Aaron (12:19:38 AM): midnight message =)

I think that’s a good enough introduction. Today I woke up to go to church, it being Sunday. Though the message I’m sure was good, I must admit to falling nearly asleep, such that I don’t remember much of what was said. I do feel better for having heard it, though it’s probably hiding somewhere in my subconscious. Sunday school was interesting. Supposedly we were to talk about the stories of our lives, which is strangely relevant because I’m currently writing the story of a character’s life in a book that I read for Core 102 (for my writing class). Hopefully I’ll be able to pull off an intriguing “interpretive lens,” as we’re supposed to do.

Anyway, I saw my life plotted on a piece of paper in front of me and it looked strange just sitting there. I think what was particularly striking was not the final product, but how it got there. Because I didn’t fill it in chronologically. I went nearly reverse chronologically, but there were things I couldn’t remember until they were connected with other things. For example, I can’t remember friends until I connect them with how they came friends. Friends from school were written after writing down the school. I guess it’s reflective of the way that there are entirely separate regions of my life, in terms of time, that really don’t flow into each other. They have to be connected in their own unique way. Unfortunately I’ll have to think about this more before I can tell you what that actually means in terms of concrete words.

Speaking of thinking, I realize that I spent most of my time today doing just that. Thinking. I mark it down to thinking, but I really hope I’m actually accomplishing something. It takes a lot for me to sort out thoughts. And I really can’t form them into words. I like to think that my thoughts are just too complex. Yet I can’t remember simple facts. I mark that down to bad memory. And while I’d like to improve it, the only aspect of life in which it bothers me is remembering people’s names. Oh, and school of course (where studying is about memorization). I think that, on the other hand, I can easily grasp concepts and thus understand fundamentally how things work. And that matters much more to me than memorizing facts.

2 Responses to “Church and Thinking”

  1. Michael says:

    There was an interesting article in the Sunday LA Times written by a guy who eventually married a Japanese girl whose parents lived through WWII with mom in the American Japanese internment camps and dad was a veteran in the much decorated US-Japanese regiments in Germany.

    The parents and others of that era rarely spoke of their experiences. Tthat silence resulted in many forgotten memories, like a rusty pump, and fragments would burst forth as connections were made.

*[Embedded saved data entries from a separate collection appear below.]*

-- ==== Sys2Proof/Machine/Dispatch.lean ====
section
/-! DEFINITION. One arm per command: the meaning of each row of spec/opcode_table.json. -/

namespace Sys2Proof.Machine

/-- The meaning of every command, on everything but the queue. -/
def exec (i : Instr) (s : State) : Host.Outcome State Fault Refusal :=
  match i with
  | .deviceReset freeze levels => Sys2Proof.Machine.execDeviceReset freeze levels s
  | .tenthElapsed => Sys2Proof.Machine.execTenthElapsed s
  | .setTime p day tenths => Sys2Proof.Machine.execSetTime p day tenths s
  | .passTimerExpiry => Sys2Proof.Machine.execPassTimerExpiry s
  | .rampTimerExpiry => Sys2Proof.Machine.execRampTimerExpiry s
  | .enroll p address rated capacity floor ceiling => Sys2Proof.Machine.execEnroll p address rated capacity floor ceiling s
  | .amend p address floor ceiling => Sys2Proof.Machine.execAmend p address floor ceiling s
  | .remove p address => Sys2Proof.Machine.execRemove p address s
  | .readSite p address => Sys2Proof.Machine.execReadSite p address s
  | .setItems p items => Sys2Proof.Machine.execSetItems p items s
  | .freshnessExpiry address => Sys2Proof.Machine.execFreshnessExpiry address s
  | .defineWindow p index base mask cls cap => Sys2Proof.Machine.execDefineWindow p index base mask cls cap s
  | .clearWindow p index => Sys2Proof.Machine.execClearWindow p index s
  | .setBranch p branch cls cap exportLimit importLimit => Sys2Proof.Machine.execSetBranch p branch cls cap exportLimit importLimit s
  | .setDefaultClass p cls => Sys2Proof.Machine.execSetDefaultClass p cls s
  | .suspend p => Sys2Proof.Machine.execSuspend p s
  | .resume p => Sys2Proof.Machine.execResume p s
  | .queryClass p first last => Sys2Proof.Machine.execQueryClass p first last s
  | .readWindows p view => Sys2Proof.Machine.execReadWindows p view s
  | .freezeAssertion => Sys2Proof.Machine.execFreezeAssertion s
  | .freezeDeassertion => Sys2Proof.Machine.execFreezeDeassertion s
  | .setOfferParams p margin duty granularity recovery => Sys2Proof.Machine.execSetOfferParams p margin duty granularity recovery s
  | .offerQuery p first count => Sys2Proof.Machine.execOfferQuery p first count s
  | .hold p slot product watts expiryDay expiryTenths bidTag => Sys2Proof.Machine.execHold p slot product watts expiryDay expiryTenths bidTag s
  | .award p slot product watts bidTag => Sys2Proof.Machine.execAward p slot product watts bidTag s
  | .release p slot product bidTag => Sys2Proof.Machine.execRelease p slot product bidTag s
  | .readBook p first count => Sys2Proof.Machine.execReadBook p first count s
  | .holdExpiry slot product => Sys2Proof.Machine.execHoldExpiry slot product s
  | .shortfallEvaluation => Sys2Proof.Machine.execShortfallEvaluation s
  | .gsenseRisingEdge edge => Sys2Proof.Machine.execGsenseRisingEdge edge s
  | .lossTimerExpiry => Sys2Proof.Machine.execLossTimerExpiry s
  | .setMeter p candidates => Sys2Proof.Machine.execSetMeter p candidates s
  | .readMeter p => Sys2Proof.Machine.execReadMeter p s
  | .setFlParams p deadband fullDev lossMode holdLimit => Sys2Proof.Machine.execSetFlParams p deadband fullDev lossMode holdLimit s
  | .armFl p => Sys2Proof.Machine.execArmFl p s
  | .disarmFl p => Sys2Proof.Machine.execDisarmFl p s
  | .holdTimerExpiry => Sys2Proof.Machine.execHoldTimerExpiry s
  | .setPoint p watts => Sys2Proof.Machine.execSetPoint p watts s
  | .refreshTimerExpiry => Sys2Proof.Machine.execRefreshTimerExpiry s
  | .setSlParams p ramp timeout => Sys2Proof.Machine.execSetSlParams p ramp timeout s
  | .enterTest p up down => Sys2Proof.Machine.execEnterTest p up down s
  | .inject p delta duration => Sys2Proof.Machine.execInject p delta duration s
  | .injectionEnd => Sys2Proof.Machine.execInjectionEnd s
  | .leaveTest p => Sys2Proof.Machine.execLeaveTest p s
  | .readBranchLoad p => Sys2Proof.Machine.execReadBranchLoad p s
  | .readResponse p => Sys2Proof.Machine.execReadResponse p s
  | .closingTimerExpiry kind => Sys2Proof.Machine.execClosingTimerExpiry kind s
  | .readJournal p start => Sys2Proof.Machine.execReadJournal p start s
  | .releaseJournal p upTo => Sys2Proof.Machine.execReleaseJournal p upTo s
  | .busEnable p => Sys2Proof.Machine.execBusEnable p s
  | .busDisable p => Sys2Proof.Machine.execBusDisable p s
  | .busConfig p rate window => Sys2Proof.Machine.execBusConfig p rate window s
  | .busRestore p => Sys2Proof.Machine.execBusRestore p s
  | .dispatchBlock => Sys2Proof.Machine.execDispatchBlock s
  | .poll => Sys2Proof.Machine.execPoll s
  | .pollSent => Sys2Proof.Machine.execPollSent s
  | .replyWindowExpiry => Sys2Proof.Machine.execReplyWindowExpiry s
  | .rateCheckFailed span => Sys2Proof.Machine.execRateCheckFailed span s
  | .replyParityError => Sys2Proof.Machine.execReplyParityError s
  | .pollEndOnQuiet => Sys2Proof.Machine.execPollEndOnQuiet s
  | .replyGap => Sys2Proof.Machine.execReplyGap s
  | .report characters => Sys2Proof.Machine.execReport characters s
  | .blockComplete => Sys2Proof.Machine.execBlockComplete s
  | .collision => Sys2Proof.Machine.execCollision s
  | .backoffExpiry => Sys2Proof.Machine.execBackoffExpiry s
  | .telegramComplete p front request check => Sys2Proof.Machine.execTelegramComplete p front request check s
  | .overrunResponse p => Sys2Proof.Machine.execOverrunResponse p s
  | .responseTransmitted p => Sys2Proof.Machine.execResponseTransmitted p s
  | .unnamedRequestCode p => Sys2Proof.Machine.execUnnamedRequestCode p s
  | .framingError character => Sys2Proof.Machine.execFramingError character s
  | .lengthOutOfRange p length => Sys2Proof.Machine.execLengthOutOfRange p length s
  | .gap p => Sys2Proof.Machine.execGap p s
  | .linkBreak p => Sys2Proof.Machine.execLinkBreak p s
  | .breakEnd p => Sys2Proof.Machine.execBreakEnd p s
  | .setLinkMode p mode => Sys2Proof.Machine.execSetLinkMode p mode s
  | .status p => Sys2Proof.Machine.execStatus p s
  | .identify p => Sys2Proof.Machine.execIdentify p s
  | .telegramLead character => Sys2Proof.Machine.execTelegramLead character s
  | .replyStart => Sys2Proof.Machine.execReplyStart s

end Sys2Proof.Machine
end

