/-- AWARD and RELEASE: the checks of R79 in order; the hold of the pair ends with `w` of it awarded, or with nothing awarded
for a RELEASE, and a record left with nothing is deleted (R80, R82). That BAD_VALUE, TIME_UNSET, SLOT_CLOSED, NO_HOLD and
BAD_GRANULE carry no body is the model's choice (log 10); so is what a RELEASE's HOLD_EXPIRED and TAG_MISMATCH carry (log 31):
R82 names no content, and the model answers R79's expiry and standing hold. -/
def Obligations.AwardAndRelease : Prop :=
  ∀ (p : Port) (k : Nat) (x : Option Product) (w : Nat) (g : Half) (t : Telegram) (s : State), let d := s.dequeue p
    let settled (q : Product) (v : Nat) : State := { d with book := { s.book with
      records := s.book.records.filterMap fun r =>
        if r.slot = k ∧ r.product = q then
          if r.awarded + v = 0 then none else some { r with awarded := r.awarded + v, held := 0, terms := none }
        else some r } }
    let checked (i : Instr) (v : Nat) (ok : Prop) (took : Product → Nat → BookRecord → Prop) : Prop :=
      (x = none ∨ ¬ok → Answers i s p t .badValue .empty d) ∧
      (∀ q, x = some q → ok → s.now = none → Answers i s p t .timeUnset .empty d) ∧
      ∀ q c, x = some q → ok → s.current = some c → let n := distance c k
        (n = 0 ∨ 3145728 ≤ n → Answers i s p t .slotClosed .empty d) ∧
        (1 ≤ n → n < 3145728 →
          let r? := recordOf s.book.records k q
          let e? := s.book.expired.find? fun e => e.slot = k ∧ e.product = q ∧ e.tag = g
          ((∀ r, r? = some r → r.held = 0) → ∀ e, e? = some e → Answers i s p t .holdExpired (.expiredAt e.expiry) d) ∧
          ((∀ r, r? = some r → r.held = 0) → e? = none → Answers i s p t .noHold .empty d) ∧
          ∀ r, r? = some r → 0 < r.held →
            ((∀ z, r.terms = some z → z.tag ≠ g) → Answers i s p t .tagMismatch (.standing r.held r.terms) d) ∧
            ((∃ z, r.terms = some z ∧ z.tag = g) → took q v r))
    (Admitted s p (.award k x w g) t → let i : Instr := .award p k x w g
      checked i w (k < 6291456 ∧ w ≤ 6400000) fun q v r =>
        (r.held < v → Answers i s p t .exceedsHold (.standing r.held r.terms) d) ∧
        (v ≤ r.held → v % s.book.params.granularity ≠ 0 → Answers i s p t .badGranule .empty d) ∧
        (v ≤ r.held → v % s.book.params.granularity = 0 →
          Answers i s p t .ok (.awarded (r.awarded + v) (decide (r.awarded + v = 0))) (settled q v))) ∧
    (Admitted s p (.release k x g) t → let i : Instr := .release p k x g
      checked i 0 (k < 6291456) fun q _ r => Answers i s p t .ok (.released r.awarded) (settled q 0))

/-- HOLD_EXPIRY: a hold whose expiry the present time has reached ends, makes an entry of the expired-hold list and raises
HOLD_LAPSED at A; nothing is awarded and no evaluation is requested (R78). An expiry at the instant of a slot boundary may
also be taken in the tenth before it, ahead of the boundary and its evaluation (R81, R85, R91; in that form the model's
choice, log 29). A hold gone or not
due does not expire (R81, log 1). An entry put in the list takes the place of the one of its slot and product, and every
other stays (R77). -/
def Obligations.HoldExpiry : Prop :=
  (∀ (c : Nat) (e : ExpiredHold) (es : List ExpiredHold),
    (putExpired c e es).Perm (e :: es.filter fun q => ¬(q.slot = e.slot ∧ q.product = e.product))) ∧
  ∀ (k : Nat) (q : Product) (s : State), let i : Instr := .holdExpiry k q
    (s.now = none → exec i s = .next s) ∧
    (∀ r, recordOf s.book.records k q = some r → r.held = 0 → exec i s = .next s) ∧
    (∀ r, recordOf s.book.records k q = some r → r.terms = none → exec i s = .next s) ∧
    (recordOf s.book.records k q = none → exec i s = .next s) ∧
    ∀ (now : Time) (r : BookRecord) (z : HoldTerms), s.now = some now → recordOf s.book.records k q = some r →
      0 < r.held → r.terms = some z →
      let early : Prop := z.expiry = now.next ∧ z.expiry.tenths % 9000 = 0
      (now.diff z.expiry < 0 → ¬early → exec i s = .next s) ∧
      (0 ≤ now.diff z.expiry ∨ early → exec i s = .next (({ s with book := { s.book with
        records := s.book.records.filterMap fun r =>
          if r.slot = k ∧ r.product = q then
            if r.awarded = 0 then none else some { r with held := 0, terms := none }
          else some r
        expired := putExpired now.slot ⟨k, q, z.tag, z.expiry⟩ s.book.expired } } : State).raise .a .holdLapsed))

    This was the anti-thesis of the Jewish experience (writer seemed to be Jewish descent) where every adventure under German oppression was recounted in an oral history that the whole family knew and recounted every detail.

    The interesting consequence for the japanese daugther was that the kids never really knew or felt the anguish of the parents and they led normal lives, fully integrated into American culture.

    The Jewish writer felt that the remembrance of past wrongs in his family results in sense of urgency to overcome the victim mentality and had strong impact on their personal identities as a Jew.

    What we remember and how we choose to remember it affects who we are. Its a choice as to how much effort we make to remember.